Experts urge federal government to protect lives of disabled amid assisted suicide law rewrite

27 November 2019

Appears in: Archdiocesan News

Canada stands on the brink of legally euthanizing disabled people for no other reason than self-reported suffering because life is difficult, doctors and disability experts are warning.

“Anybody whose life becomes more difficult, society is saying, ‘Oh yeah, we understand. You’ve got this terrible disability so you would be better off dead,’ ” McGill University professor and geriatrician Dr. Catherine Ferrier told Canadian Catholic News.

Ferrier is one of over 300 medical doctors who have signed a letter to Attorney General David Lametti asking him to act to protect the disabled as the government gets ready to rewrite the assisted suicide law that passed in 2016.

The rewrite has been prompted by a Quebec Superior Court decision striking down the federal requirement that death be “reasonably foreseeable” and the Quebec-law stipulation that medically-assisted dying be restricted to “end-of-life” situations.

“It was obvious from the beginning that logically speaking, if you remove that clear black and white line of nobody can kill anybody anytime and you start saying you can kill some people sometimes, as long as we meet certain criteria, then the criteria will start to fall,” Ferrier said.

The problem with death on demand for the disabled community is that it creates an environment in which certain lives are valued and others are judged better off dead, said John Guido, the outreach and partnerships co-ordinator for L’Arche Canada.

“There is a societal bias that is actually working against (the disabled),” he said.

During the election campaign Prime Minister Justin Trudeau promised a rewrite of the legislation to protect the disabled.

“The essential element around society is ensuring that everyone gets the supports, the treatment they need to live in dignity,” the CBC quoted Trudeau saying on the campaign trail Oct. 3.

“And to make the choice of medical assistance in dying one that is made in a way that isn’t because you’re not getting the supports and cares that you actually need.”

The decision came down just as the election campaign got underway.
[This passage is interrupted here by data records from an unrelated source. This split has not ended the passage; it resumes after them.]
-- ==== Sys2Proof/Machine/Store.lean ====
section
/-! DEFINITION. Sparse stores: lists of (number, value) pairs by strictly rising number, and the cell plane as one. -/

namespace Sys2Proof.Machine

/-- The value listed under a number. -/
def Store.find? {α : Type} (k : Nat) : List (Nat × α) → Option α
  | [] => none
  | (j, v) :: rest => if j = k then some v else Store.find? k rest

/-- List a value under a number, in place of the value listed there. -/
def Store.insert {α : Type} (k : Nat) (v : α) : List (Nat × α) → List (Nat × α)
  | [] => [(k, v)]
  | (j, w) :: rest =>
    if k < j then (k, v) :: (j, w) :: rest
    else if j = k then (k, v) :: rest
    else (j, w) :: Store.insert k v rest

/-- Take a number off the list. -/
def Store.erase {α : Type} (k : Nat) : List (Nat × α) → List (Nat × α)
  | [] => []
  | (j, w) :: rest => if j = k then rest else (j, w) :: Store.erase k rest

/-- The numbers rise strictly, so each stands once. -/
def Store.rising {α : Type} : List (Nat × α) → Bool
  | [] => true
  | (j, _) :: rest => rest.all (fun e => j < e.1) && Store.rising rest

/-! ### The cell plane (R89, R92, R93) -/

/-- The default blank cell in given default colours: glyph 0x20, blink no, underline no (R90). -/
def blankCell (fg bg : Nibble) : Cell := { glyph := 0x20, fg := fg, bg := bg, blink := false, underline := false }

/-- The reset contents of every cell (R93, R105); what a place that the plane does not list reads as. -/
def resetBlank : Cell := blankCell 7 0

/-- The cell at a place of the plane. -/
def Memory.read (plane : List (Nat × Cell)) (place : Nat) : Cell := (Store.find? place plane).getD resetBlank

/-- Write one cell, keeping the canonical form: a cell equal to the reset contents is not listed. -/
def Memory.write (plane : List (Nat × Cell)) (place : Nat) (c : Cell) : List (Nat × Cell) :=
  if c = resetBlank then Store.erase place plane else Store.insert place c plane

/-- Write a run of cells from a place on. -/
def Memory.writeRun (plane : List (Nat × Cell)) (place : Nat) : List Cell → List (Nat × Cell)
  | [] => plane
  | c :: rest => Memory.writeRun (Memory.write plane place c) (place + 1) rest

/-- Write a blank cell at every place below `size` but those kept. -/
def Memory.blankBut (keep : Nat → Bool) (blank : Cell) (size : Nat) (plane : List (Nat × Cell)) : List (Nat × Cell) :=
  (List.range size).filterMap fun place =>
    let c := if keep place then Memory.read plane place else blank
    if c = resetBlank then none else some (place, c)

/-- The canonical form: places rise strictly and no entry equals what an unlisted place reads as. -/
def Memory.wf (plane : List (Nat × Cell)) : Bool :=
  Store.rising plane && plane.all fun e => e.2 != resetBlank

end Sys2Proof.Machine
end

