-- ==== Sys2Proof/Machine/Operands.lean ====
section
/-! DEFINITION. What the operands of the commands mean: geometries, pages, formats, options, scales, extents, visibility,
deadlines, and the codes that the payloads carry (R175). -/

namespace Sys2Proof.Machine

/-! ### Geometry, extents and visibility -/

def Geometry.columns : Geometry → Nat
  | .g80x25 => 80
  | .g100x36 => 100
  | .g132x48 => 132

def Geometry.rows : Geometry → Nat
  | .g80x25 => 25
  | .g100x36 => 36
  | .g132x48 => 48

/-- The number of cells of the plane (R92). -/
def Geometry.cells (g : Geometry) : Nat := g.columns * g.rows

def Geometry.code : Geometry → Byte
  | .g80x25 => 0
  | .g100x36 => 1
  | .g132x48 => 2

def Geometry.ofCode (b : Byte) : Option Geometry :=
  match b.toNat with
  | 0 => some .g80x25
  | 1 => some .g100x36
  | 2 => some .g132x48
  | _ => none

/-- The place of a cell in plane order (R92). -/
def Geometry.place (g : Geometry) (row column : Nat) : Nat := row * g.columns + column

/-- A field's extent is within bounds of a geometry (R8). -/
def Field.inBounds (f : Field) (g : Geometry) : Bool := f.row < g.rows && f.column + f.width ≤ g.columns

/-- The pages of two fields can show at once: they are equal or either is COMMON (R9). -/
def Page.meets : Page → Page → Bool
  | .common, _ => true
  | _, .common => true
  | .numbered p, .numbered q => p == q

/-- Two extents share a cell (R9). -/
def Field.overlaps (f g : Field) : Bool :=
  f.row == g.row && f.column < g.column + g.width && g.column < f.column + f.width

/-- Two fields conflict (R9). -/
def Field.conflicts (f g : Field) : Bool := f.page.meets g.page && f.overlaps g

/-- A field covers a place of the plane (R8). -/
def Field.covers (g : Geometry) (f : Field) (place : Nat) : Bool :=
  g.place f.row f.column ≤ place && place < g.place f.row f.column + f.width

/-- A field of a page is visible while a page is selected (R7). -/
def Page.visibleOn (p : Page) (selected : BitVec 2) : Bool :=
  match p with
  | .common => true
  | .numbered q => q == selected

/-- The record of a field in use; `none` for a FREE record and for a number that names no record (R1). -/
def State.field? (s : State) (n : Nat) : Option Field := Store.find? n s.fields

/-- The field numbers in use, lowest first. -/
def State.numbers (s : State) : List Nat := s.fields.map Prod.fst

/-- A field is visible (R7). -/
def State.shows (s : State) (f : Field) : Bool := f.page.visibleOn s.scr.page

/-! ### Frame numbers (R124) -/

/-- A deadline is reached at frame boundary M when (M − D) mod 2^32 is below 2^31 (R124). -/
def reached (d m : FrameNo) : Bool := (m - d).toNat < 2147483648

/-- An optional deadline that is present and reached. -/
def dueAt (d : Option FrameNo) (m : FrameNo) : Bool :=
  match d with
  | some d => reached d m
  | none => false

/-- A frame number so many stale ticks of 64 frames later; absent for 0 ticks (R49, R63, R118). -/
def afterTicks (start : FrameNo) (ticks : Nat) : Option FrameNo :=
  if ticks = 0 then none else some (start + BitVec.ofNat 32 (64 * ticks))

/-! ### Codes of the payloads (R175) -/

def FieldState.code : FieldState → Byte
  | .live => 1
  | .stale => 2
  | .held => 3
  | .retiring => 4

def Format.ofCode (b : Byte) : Option Format :=
  match b.toNat with
  | 0 => some .decimal
  | 1 => some .fraction
  | 2 => some .volume
  | 3 => some .change
  | 4 => some .text
  | _ => none

def Format.code : Format → Byte
  | .decimal => 0
  | .fraction => 1
  | .volume => 2
  | .change => 3
  | .text => 4

def Page.ofCode (b : Byte) : Option Page :=
  if b = 0xFF then some .common
  else if b.toNat < 4 then some (.numbered (b.extractLsb' 0 2))
  else none

def Page.code : Page → Byte
  | .common => 0xFF
  | .numbered p => p.zeroExtend 8

def Zone.code : Zone → Byte
  | .inside => 0
  | .above => 1
  | .below => 2

def Direction.code : Direction → Byte
  | .none => 0
  | .up => 1
  | .down => 2

def WatchKind.code : WatchKind → Byte
  | .stale => 0
  | .revive => 1

def DisplayMode.ofCode (b : Byte) : Option DisplayMode :=
  match b.toNat with
  | 0 => some .normal
  | 1 => some .reverse
  | 2 => some .blank
  | 3 => some .flood
  | _ => none

def DisplayMode.code : DisplayMode → Byte
  | .normal => 0
  | .reverse => 1
  | .blank => 2
  | .flood => 3

def RefusalCode.code : RefusalCode → Byte
  | .badLength => 1
  | .unknownType => 2
  | .badCheck => 3
  | .badField => 4
  | .notDefined => 5
  | .inUse => 6
  | .outOfBounds => 7
  | .overlap => 8
  | .badValue => 9
  | .busy => 10
  | .frozen => 11
  | .notFrozen => 12
  | .wrongFormat => 13
  | .notHeld => 14

/-- The options that an options byte sets; bits 6 and 7 are not stored (R12, R175). -/
def Options.ofByte (b : Byte) : Options :=
  { separators := b.getLsbD 0, urgent := b.getLsbD 1, hold := b.getLsbD 2, staleWatch := b.getLsbD 3,
    reviveWatch := b.getLsbD 4, alignRight := b.getLsbD 5 }

/-- Flags as a byte of a reply, the first in bit 0. The bits above the last flag, which no table names, are 0. DESIGN CHOICE,
unsafe: R175 gives them no value (assumption log 26). -/
def byteOfFlags : List Bool → Byte
  | [] => 0
  | b :: rest => byteOfBool b ||| (byteOfFlags rest <<< 1)

/-- The options byte that READ FIELD reports, laid out as in DEFINE FIELD (R175). Its bits 6 and 7 are not stored, and what is
sent for them the manual does not say: 0. DESIGN CHOICE, unsafe (assumption log 26). -/
def Options.byte (o : Options) : Byte :=
  byteOfFlags [o.separators, o.urgent, o.hold, o.staleWatch, o.reviveWatch, o.alignRight]

/-- The scale as DEFINE FIELD stores it, by the format (R12). -/
def storedScale (format : Format) (carried : Nat) : Nat :=
  match format with
  | .decimal => min carried 6
  | .change => min carried 6
  | .fraction => max 1 (min carried 8)
  | .volume => 0
  | .text => 0

/-- A value below a range taken as its lowest value, and above it as its highest (00_scope section 5.1). -/
def clamp (low high n : Nat) : Nat := max low (min high n)

/-! ### Zones (R139) -/

/-- The zone of a numeric value between optional limits. -/
def zoneOf (upper lower : Option Word) (v : Word) : Zone :=
  if upper.any (fun u => u.toInt ≤ v.toInt) then .above
  else if lower.any (fun l => v.toInt ≤ l.toInt) then .below
  else .inside

/-- The zone of an optional value: IN for an absent one (R139 row 1); a TEXT field has no zone computation. -/
def zoneOfValue (upper lower : Option Word) : Option Value → Zone
  | some (.number v) => zoneOf upper lower v
  | some (.text _) => .inside
  | none => .inside

/-! ### The rate straps (R162) -/

/-- The line rate in baud that the straps choose (00_scope section 7). -/
def Straps.baud : Straps → Nat
  | ⟨false, false⟩ => 115200
  | ⟨false, true⟩ => 460800
  | ⟨true, false⟩ => 1500000
  | ⟨true, true⟩ => 3000000

end Sys2Proof.Machine
end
The 30-day appeal period ran out during the campaign, meaning the government has no option but to rewrite the law to conform to the court decision.

When the state officially sanctions dying as an option, but underfunds home care and other supports, the disabled get the message, said Ferrier.

“They’ve had people on the street say, ‘I would rather be dead than live like you.’ And if the politicians and the judges say, ‘You might as well be dead rather than live like you…’ ” she said.

“Suppose they get depression, and anybody can get depression, you don’t have to be disabled. But if a healthy person, non-disabled person gets depression and becomes suicidal then we lock them up if we have to. If a disabled person does, well sure we’ll help you to commit suicide.”

The Vulnerable Persons Secretariat representing organizations that work with disabled people warns that Parliament may end up passing new euthanasia legislation before Health Canada produces its first full monitoring report on who is getting assisted suicide and why.

That report is due out next spring The Quebec court’s deadline for new legislation without the “reasonably foreseeable death” clause is in March.

“This isn’t just about those people with disabilities dying, it’s about a society that doesn’t really value the whole of human life,” Guido said.

Many of those campaigning to balance the rights of the disabled community against a medical system that prioritizes personal, individual choice wonder how that balance can be achieved.

“My concern is that everything since the Supreme Court of Canada (2015) decision (striking down criminal code sanctions against assisting a suicide) is to normalize and extend medically assisted death,” Dr. Nuala Kenny said in an email. “Sadly, I can’t see the vulnerable — understood properly — protected.”

Kenny is one of over 40 advisers who helped the Vulnerable Persons Secretariat write the Vulnerable Persons Standard to ensure the Medical Assistance in Dying (MAiD)  law doesn’t jeopardize the disabled with subtle forms of coercion and abuse.

“If you are given, whether directly or subtly, the message that your life is a burden — that your life is a drain on the health system, on your family, on your care systems, on the emotional well-being of people around you — then that’s a very coercive message,” said Guido.

“That is not the message that most children are receiving, or most young people receive, that in effect everyone would be better off if you were dead.”

If that becomes a message reinforced by law and the medical profession, the disabled will find it difficult to resist, Guido said.

A spokesperson for the Attorney General said “Canada remains committed to protecting vulnerable individuals and the equality rights of all Canadians.”

The government has until March 11 to decide how, or whether, to respond to the Oct. 18 Quebec court decision, which for now can only be applied in Quebec.